***** Material shown *****

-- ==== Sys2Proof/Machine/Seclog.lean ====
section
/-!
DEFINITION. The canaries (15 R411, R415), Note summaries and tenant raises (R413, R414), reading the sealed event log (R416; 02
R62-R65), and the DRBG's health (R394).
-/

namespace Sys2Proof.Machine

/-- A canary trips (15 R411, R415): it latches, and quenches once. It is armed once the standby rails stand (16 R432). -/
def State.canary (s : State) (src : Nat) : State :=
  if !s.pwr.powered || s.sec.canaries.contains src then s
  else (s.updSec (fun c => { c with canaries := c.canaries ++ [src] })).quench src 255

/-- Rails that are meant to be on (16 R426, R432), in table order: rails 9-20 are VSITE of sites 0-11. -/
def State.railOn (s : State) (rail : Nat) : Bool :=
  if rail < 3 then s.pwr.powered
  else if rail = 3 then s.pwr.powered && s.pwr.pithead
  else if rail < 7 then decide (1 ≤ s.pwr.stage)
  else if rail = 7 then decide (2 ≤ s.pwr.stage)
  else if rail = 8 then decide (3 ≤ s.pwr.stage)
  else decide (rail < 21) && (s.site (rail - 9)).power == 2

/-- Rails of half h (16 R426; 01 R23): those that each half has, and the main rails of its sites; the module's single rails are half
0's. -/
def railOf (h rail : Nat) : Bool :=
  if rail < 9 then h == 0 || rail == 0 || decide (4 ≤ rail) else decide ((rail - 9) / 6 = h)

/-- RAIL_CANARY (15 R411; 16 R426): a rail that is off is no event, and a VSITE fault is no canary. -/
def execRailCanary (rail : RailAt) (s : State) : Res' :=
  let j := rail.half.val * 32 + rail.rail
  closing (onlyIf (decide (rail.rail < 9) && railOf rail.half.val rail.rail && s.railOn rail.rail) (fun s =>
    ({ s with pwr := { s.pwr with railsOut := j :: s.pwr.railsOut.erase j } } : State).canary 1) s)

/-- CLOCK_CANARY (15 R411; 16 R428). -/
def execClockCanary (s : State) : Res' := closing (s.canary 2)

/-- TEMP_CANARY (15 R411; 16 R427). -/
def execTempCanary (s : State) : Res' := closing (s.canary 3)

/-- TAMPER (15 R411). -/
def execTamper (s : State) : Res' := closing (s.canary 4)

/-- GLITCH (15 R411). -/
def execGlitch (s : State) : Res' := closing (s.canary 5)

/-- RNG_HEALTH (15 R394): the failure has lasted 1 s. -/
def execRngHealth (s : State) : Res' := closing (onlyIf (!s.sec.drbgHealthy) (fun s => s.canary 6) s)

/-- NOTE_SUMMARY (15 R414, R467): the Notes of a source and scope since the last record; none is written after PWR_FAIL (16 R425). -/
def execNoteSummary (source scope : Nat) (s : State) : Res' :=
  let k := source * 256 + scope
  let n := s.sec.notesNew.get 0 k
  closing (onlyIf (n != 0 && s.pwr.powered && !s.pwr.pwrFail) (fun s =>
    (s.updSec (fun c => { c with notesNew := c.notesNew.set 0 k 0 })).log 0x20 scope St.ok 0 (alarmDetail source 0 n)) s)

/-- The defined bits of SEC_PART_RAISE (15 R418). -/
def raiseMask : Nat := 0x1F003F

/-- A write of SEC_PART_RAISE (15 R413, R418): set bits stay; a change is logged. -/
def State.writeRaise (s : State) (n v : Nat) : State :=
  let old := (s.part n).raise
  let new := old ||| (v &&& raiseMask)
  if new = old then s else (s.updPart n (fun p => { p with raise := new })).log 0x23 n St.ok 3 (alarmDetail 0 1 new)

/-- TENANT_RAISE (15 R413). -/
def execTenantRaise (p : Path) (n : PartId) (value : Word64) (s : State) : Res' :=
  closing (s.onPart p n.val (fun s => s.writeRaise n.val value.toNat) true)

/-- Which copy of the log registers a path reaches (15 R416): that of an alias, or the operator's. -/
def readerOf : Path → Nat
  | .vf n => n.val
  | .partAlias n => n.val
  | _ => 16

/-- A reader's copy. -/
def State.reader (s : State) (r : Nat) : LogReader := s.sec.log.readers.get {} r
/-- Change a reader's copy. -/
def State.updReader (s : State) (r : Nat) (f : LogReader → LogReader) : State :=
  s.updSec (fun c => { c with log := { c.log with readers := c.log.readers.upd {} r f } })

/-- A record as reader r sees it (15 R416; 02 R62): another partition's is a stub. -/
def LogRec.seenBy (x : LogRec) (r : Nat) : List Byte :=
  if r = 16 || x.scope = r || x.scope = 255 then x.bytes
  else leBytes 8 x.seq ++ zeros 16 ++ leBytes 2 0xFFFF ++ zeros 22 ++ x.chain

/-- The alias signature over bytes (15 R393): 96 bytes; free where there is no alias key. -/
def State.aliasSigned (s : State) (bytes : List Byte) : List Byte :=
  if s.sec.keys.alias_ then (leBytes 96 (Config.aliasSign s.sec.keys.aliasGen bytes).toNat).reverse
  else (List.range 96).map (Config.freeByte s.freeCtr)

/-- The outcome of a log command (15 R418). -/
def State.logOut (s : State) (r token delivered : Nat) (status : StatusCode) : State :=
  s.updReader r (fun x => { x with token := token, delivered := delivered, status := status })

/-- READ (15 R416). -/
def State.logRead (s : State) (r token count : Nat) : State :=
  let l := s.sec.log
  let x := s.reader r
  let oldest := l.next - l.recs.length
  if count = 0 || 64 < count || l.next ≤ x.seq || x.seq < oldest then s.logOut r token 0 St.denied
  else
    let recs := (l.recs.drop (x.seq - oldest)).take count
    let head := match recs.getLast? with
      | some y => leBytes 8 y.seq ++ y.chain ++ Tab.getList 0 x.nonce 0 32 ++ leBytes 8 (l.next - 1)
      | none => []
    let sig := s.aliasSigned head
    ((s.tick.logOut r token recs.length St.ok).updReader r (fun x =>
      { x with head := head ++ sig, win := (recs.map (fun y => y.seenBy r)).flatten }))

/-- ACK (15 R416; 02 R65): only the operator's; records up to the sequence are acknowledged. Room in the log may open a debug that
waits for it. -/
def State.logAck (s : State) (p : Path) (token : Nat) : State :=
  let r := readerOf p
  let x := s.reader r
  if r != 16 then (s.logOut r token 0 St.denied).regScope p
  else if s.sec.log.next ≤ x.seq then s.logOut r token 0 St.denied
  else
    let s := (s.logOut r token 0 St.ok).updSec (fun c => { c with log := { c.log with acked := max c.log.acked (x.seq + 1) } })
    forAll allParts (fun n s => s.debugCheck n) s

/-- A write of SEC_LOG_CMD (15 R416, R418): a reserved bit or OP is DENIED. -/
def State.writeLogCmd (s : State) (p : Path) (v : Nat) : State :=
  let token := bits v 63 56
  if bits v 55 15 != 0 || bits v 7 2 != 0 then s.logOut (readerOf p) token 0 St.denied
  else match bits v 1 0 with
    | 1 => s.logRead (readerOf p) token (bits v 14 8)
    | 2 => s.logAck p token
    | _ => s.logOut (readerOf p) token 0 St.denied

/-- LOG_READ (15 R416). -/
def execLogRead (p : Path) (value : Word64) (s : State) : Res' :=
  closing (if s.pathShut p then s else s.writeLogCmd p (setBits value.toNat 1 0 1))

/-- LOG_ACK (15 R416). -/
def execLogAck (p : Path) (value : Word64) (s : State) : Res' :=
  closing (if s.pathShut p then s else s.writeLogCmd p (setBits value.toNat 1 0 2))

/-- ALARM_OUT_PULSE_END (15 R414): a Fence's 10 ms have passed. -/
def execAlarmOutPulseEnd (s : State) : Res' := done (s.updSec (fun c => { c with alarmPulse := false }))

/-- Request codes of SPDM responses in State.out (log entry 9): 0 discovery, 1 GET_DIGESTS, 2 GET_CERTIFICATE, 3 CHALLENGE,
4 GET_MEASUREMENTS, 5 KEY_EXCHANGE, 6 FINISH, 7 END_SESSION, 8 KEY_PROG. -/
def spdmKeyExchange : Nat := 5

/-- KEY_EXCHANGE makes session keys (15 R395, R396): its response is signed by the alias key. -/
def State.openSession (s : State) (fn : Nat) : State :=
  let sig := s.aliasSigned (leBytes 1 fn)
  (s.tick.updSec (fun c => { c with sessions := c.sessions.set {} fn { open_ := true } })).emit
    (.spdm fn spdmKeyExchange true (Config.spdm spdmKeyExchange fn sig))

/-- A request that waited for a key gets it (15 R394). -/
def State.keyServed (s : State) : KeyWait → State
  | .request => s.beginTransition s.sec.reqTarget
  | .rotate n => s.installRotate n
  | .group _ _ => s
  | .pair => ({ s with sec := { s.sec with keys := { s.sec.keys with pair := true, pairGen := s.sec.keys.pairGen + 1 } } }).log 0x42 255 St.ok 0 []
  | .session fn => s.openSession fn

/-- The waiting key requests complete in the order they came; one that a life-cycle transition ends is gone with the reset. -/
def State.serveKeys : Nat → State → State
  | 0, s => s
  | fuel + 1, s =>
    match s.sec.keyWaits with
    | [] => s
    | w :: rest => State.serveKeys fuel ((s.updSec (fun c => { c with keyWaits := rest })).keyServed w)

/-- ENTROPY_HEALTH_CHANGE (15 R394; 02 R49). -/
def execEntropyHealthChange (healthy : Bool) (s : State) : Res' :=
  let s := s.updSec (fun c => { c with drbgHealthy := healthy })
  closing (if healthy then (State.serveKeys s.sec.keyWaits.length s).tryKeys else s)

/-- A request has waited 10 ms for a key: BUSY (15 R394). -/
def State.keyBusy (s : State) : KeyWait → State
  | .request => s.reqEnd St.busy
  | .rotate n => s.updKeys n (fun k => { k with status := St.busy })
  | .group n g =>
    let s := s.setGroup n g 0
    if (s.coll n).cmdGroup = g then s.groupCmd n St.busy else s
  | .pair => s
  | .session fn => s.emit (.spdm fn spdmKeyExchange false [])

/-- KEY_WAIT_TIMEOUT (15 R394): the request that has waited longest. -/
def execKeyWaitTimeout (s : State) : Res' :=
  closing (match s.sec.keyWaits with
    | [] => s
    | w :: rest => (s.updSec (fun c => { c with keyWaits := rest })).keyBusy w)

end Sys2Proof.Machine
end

*****

Exercise requirements - Within the data above, the lines from the one with "def State.railOn (s" to the one with "closing (onlyIf (n" must be repeated exactly; no other line belongs in the answer.

Answer for this exercise -
def State.railOn (s : State) (rail : Nat) : Bool :=
  if rail < 3 then s.pwr.powered
  else if rail = 3 then s.pwr.powered && s.pwr.pithead
  else if rail < 7 then decide (1 ≤ s.pwr.stage)
  else if rail = 7 then decide (2 ≤ s.pwr.stage)
  else if rail = 8 then decide (3 ≤ s.pwr.stage)
  else decide (rail < 21) && (s.site (rail - 9)).power == 2

/-- Rails of half h (16 R426; 01 R23): those that each half has, and the main rails of its sites; the module's single rails are half
0's. -/
def railOf (h rail : Nat) : Bool :=
  if rail < 9 then h == 0 || rail == 0 || decide (4 ≤ rail) else decide ((rail - 9) / 6 = h)

/-- RAIL_CANARY (15 R411; 16 R426): a rail that is off is no event, and a VSITE fault is no canary. -/
def execRailCanary (rail : RailAt) (s : State) : Res' :=
  let j := rail.half.val * 32 + rail.rail
  closing (onlyIf (decide (rail.rail < 9) && railOf rail.half.val rail.rail && s.railOn rail.rail) (fun s =>
    ({ s with pwr := { s.pwr with railsOut := j :: s.pwr.railsOut.erase j } } : State).canary 1) s)

/-- CLOCK_CANARY (15 R411; 16 R428). -/
def execClockCanary (s : State) : Res' := closing (s.canary 2)

/-- TEMP_CANARY (15 R411; 16 R427). -/
def execTempCanary (s : State) : Res' := closing (s.canary 3)

/-- TAMPER (15 R411). -/
def execTamper (s : State) : Res' := closing (s.canary 4)

/-- GLITCH (15 R411). -/
def execGlitch (s : State) : Res' := closing (s.canary 5)

/-- RNG_HEALTH (15 R394): the failure has lasted 1 s. -/
def execRngHealth (s : State) : Res' := closing (onlyIf (!s.sec.drbgHealthy) (fun s => s.canary 6) s)

/-- NOTE_SUMMARY (15 R414, R467): the Notes of a source and scope since the last record; none is written after PWR_FAIL (16 R425). -/
def execNoteSummary (source scope : Nat) (s : State) : Res' :=
  let k := source * 256 + scope
  let n := s.sec.notesNew.get 0 k
  closing (onlyIf (n != 0 && s.pwr.powered && !s.pwr.pwrFail) (fun s =>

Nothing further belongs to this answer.